Design Philosophy

The system architecture is the high-level view of how all of the capabilities enabled by the prototypes tie together to produce a working system of interdependent components.

The problems this design addresses are:

  • How will the system be flexible enough to handle many different kinds of data? (Domain Services)
  • How do we get new data into the system? (Data Ingest)
  • How can we get an aggregate view of all available data across many different domains? (Metadata)
  • How do we tie together different data formats and conventions into one common view? (Resources)
  • What are some tools and services we can produce to make it simple to set up a new domain? (Implementation)

Conway’s Law: Any organization that designs a system (defined broadly) will produce a design whose structure is a copy of the organization’s communication structure.

Methodology

The goal of this system architecture is to decompose domains and make important information accessible through a common interoperable framework. This allows each domain to own its implementation while tying together the overall system. For example, a forecast model would be its own domain while buoy observations would be another. The forecast model might be stored in a NetCDF archive while the observations are in a time-series database. All domains are responsible for reporting their available data to the system, but otherwise their functions for data retrieval, ingest, and archiving are completely independent for maximum flexibility.

Architecture Diagram

Domain Service

Domain Services

The primary functions of the system are executed within domains. Each domain is responsible for its own data ingest, metadata extraction, and resource availability. A domain can theoretically be any combination of components as long as it adheres to the domain interface. Domains communicate with the rest of the system through the exchanges to ensure loose coupling and independent responsibility.

Ingest

The ingest is the method in which the domains become aware of new data. Each domain is responsible for reading data from the ingest exchange and determining what is appropriate for that domain or not.

Metadata

Metadata will need to be served in a standard JSON format from each domain. The system does not enforce standards or compliance; it simply returns what each domain is providing. It is the domain’s responsibility to provide compliant metadata.

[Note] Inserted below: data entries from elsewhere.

def coreFetch (s : State) (c : Nat) : Fetch :=
  let x := coreOf s c
  let va : W64 := BitVec.ofNat 64 x.pc
  if x.pc % 8 ≠ 0 then .trap 0x03 va
  else if !coreMaps s x.ctx then .trap 0x20 va
  else match resolve s x.ctx x.pc 8 needFetch with
    | .bad st a =>
      if st = stOwner then .trap 0x21 va
      else if st = stTranslation then .trap 0x20 va
      else if ctxLive s x.ctx then .waits (coreGone s c a) else .trap 0x08 va
    | .ok ps =>
      if allLocal ps then
        let pa := (ps.headD (0, 0)).1
        match l2Find s (72 + c) (pa / 128) with
        | some l => .word (BitVec.ofNat 64 (leNat ((upFrom (pa % 128) 8).map (lineByte l.data))))
        | none =>
          if !ctxLive s x.ctx && (badBurst s (pa / 128 * 128) 128).isSome then .trap 0x08 va
          else .waits (awaitFetch s c (pa / 128))
      else match x.fetched with
        | some w => .word w
        | none => match x.arrived with
          | some bs => .word (BitVec.ofNat 64 (leNat bs))
          | none =>
            let s1 := modCore s c (fun x => { x with waiting := true })
            .waits (match ps.head? with
              | some (pa, _) => match hostOf pa with
                | some (p, bus) => askHost s1 p bus 8 x.ctx (fun _ => .core c)
                | none => askRemote s1 x.ctx pa 8 (c, 0) 2
              | none => s1)

/-- A core whose held access belongs to a context that has been lost meets cause 0x08 (R245, R302). -/
def coreHeld (s : State) (c : Nat) : Bool := (coreOf s c).waiting && ctxLive s (coreOf s c).ctx

/-- A fetched word is used: its line is the most recently used of the L1 instruction cache, or enters it from the L2 (R251,
R252); a word fetched from a window is kept while its instruction waits (R253). -/
def keepFetched (s : State) (c : Nat) (w : W64) : State :=
  let x := coreOf s c
  match resolve s x.ctx x.pc 8 needFetch with
  | .ok ps =>
    if allLocal ps then
      let line := (ps.headD (0, 0)).1 / 128
      let hit := (tget [] s.coh.l1i c).contains line
      l1iPlace (if hit then s else touchLine s (72 + c) line) c line
    else if x.fetched.isSome then s else modCore s c (fun x => { x with fetched := some w, arrived := none })
  | .bad _ _ => s

/-- A core goes to another address, a virtual address of 55 bits (R224; DEDUCED that higher bits of a target are dropped, log
105); what it fetched or awaited is used up. -/
def coreGoto (s : State) (c : Nat) (pc : Nat) : State :=
  modCore s c (fun x => { x with pc := pc % 2 ^ 55, fetched := none, arrived := none, waiting := false })

def coreNext (s : State) (c : Nat) : State := coreGoto s c ((coreOf s c).pc + 8)

/-- An interrupt is pending and enabled (R240, R248). -/
def interruptReady (x : Core) : Bool := x.ipend != 0 && bit x.mode modeIen

/-- An interrupt is taken before the core's next instruction begins; an access under way is completed first (R245). -/
def interruptDue (x : Core) : Bool := interruptReady x && !x.waiting && x.arrived.isNone

/-- What a core does when its next instruction satisfies `is`. A fetch that traps or waits does so whatever `is` says. -/
def coreHas (is : W64 → Bool) (body : State → Nat → W64 → State) (c : Nat) (s : State) : State :=
  if !coreRuns s c || coreHeld s c then s
  else match coreFetch s c with
    | .waits s1 => s1
    | .trap cause addr => coreTrap s c cause addr (coreOf s c).pc
    | .word w => if is w then body (keepFetched (modCore s c (fun x => { x with waiting := false })) c w) c w else s

/-- A row of a core: its next instruction satisfies `is`; a due interrupt comes first. -/
def coreWhen (is : W64 → Bool) (body : State → Nat → W64 → State) (c : Nat) (s : State) : State :=
  if interruptDue (coreOf s c) then s else coreHas is body c s

/-- The row of the instruction (`f`, `op`); a guard that is off makes it a no-op (R232). -/
def coreRow (f op : Nat) (body : State → Nat → W64 → State) (c : Nat) (s : State) : State :=
  coreWhen (fun w => xFmt w == f && xOp w == op && legalOnCore w)
    (fun s c w => if guardOk w (coreOf s c).p then body s c w else coreNext s c) c s

/-! ### Instructions that change registers only -/

/-- Threads of an issue that its guard lets execute. -/
def active (s : State) (t gp : Nat) (i : Issue) : List Nat :=
  i.threads.filter (fun n => guardOk i.word (threadAt (gpOf s t gp) n).p)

Metadata may be queried globally across all domains or limited to specified domains.

Domains must track which metadata is associated with what data products.

Metadata Aggregation

In order to view the available data across the system, an aggregation service will report the entire system’s metadata from all domains. It will keep the aggregations up-to-date by subscribing to the domain exchange’s metadata events.

Resources

Resources describe the data endpoints that are available for consumers to use. Because of the varied nature of the raw data, resources simply describe where to retrieve data. How to retrieve that data is up to the consumer because each resource’s API may be different. Resources for an observation dataset may simply be a connection URL to a time series database. Resources for a forecast model may be a URL to a set of data files and/or an OpenDAP endpoint.

One challenge of this approach will be ensuring that resources are accessible to consumers. Just because a URL is returned doesn’t ensure that the endpoint is reachable.

Metadata connection is also a resource so that the metadata database can be queried directly without us writing our own query services.

Domain Implementation

Templates can be developed to make setting up a new domain relatively simple. Templated capabilities may include:

  • A document database for storing metadata
  • Harvesting functions for metadata from a variety of standard file formats (e.g. netcdf, grib)
  • Ingest workflow (e.g. Prefect template) and extensible services
  • Configurable API services
  • Messaging exchange publish/subscribe mechanisms
  • Infrastructure provisioning
  • Configuration tools

Domain Registry

The domain registry is a stateful component that tracks each of the domains in the system. Domains are responsible for their own registration, and in return the domain registry monitors the health of domains and reports any problems. Once registered, domain functions are available to consumers.

Message Broker

The message broker is the controller for sending and receiving events throughout the system, as described in the Event Messaging section. The broker can host many exchanges (channels where messages are sent and received).

  • Ingest: Describes new data files available to be ingested into the appropriate domain
  • Domain: Each domain creates a new exchange for sending and receiving of its own messages.

Within an exchange, messages can be differentiated by Topic.

Events

The system is event-driven. The purpose the messaging exchange is to publish state change events to external consumers.

The following events are required to be implemented:

  • New metadata (JSON string of new metadata)
  • Data Product
  • Log events

These events will be listened to by additional services such as a metadata aggregation service.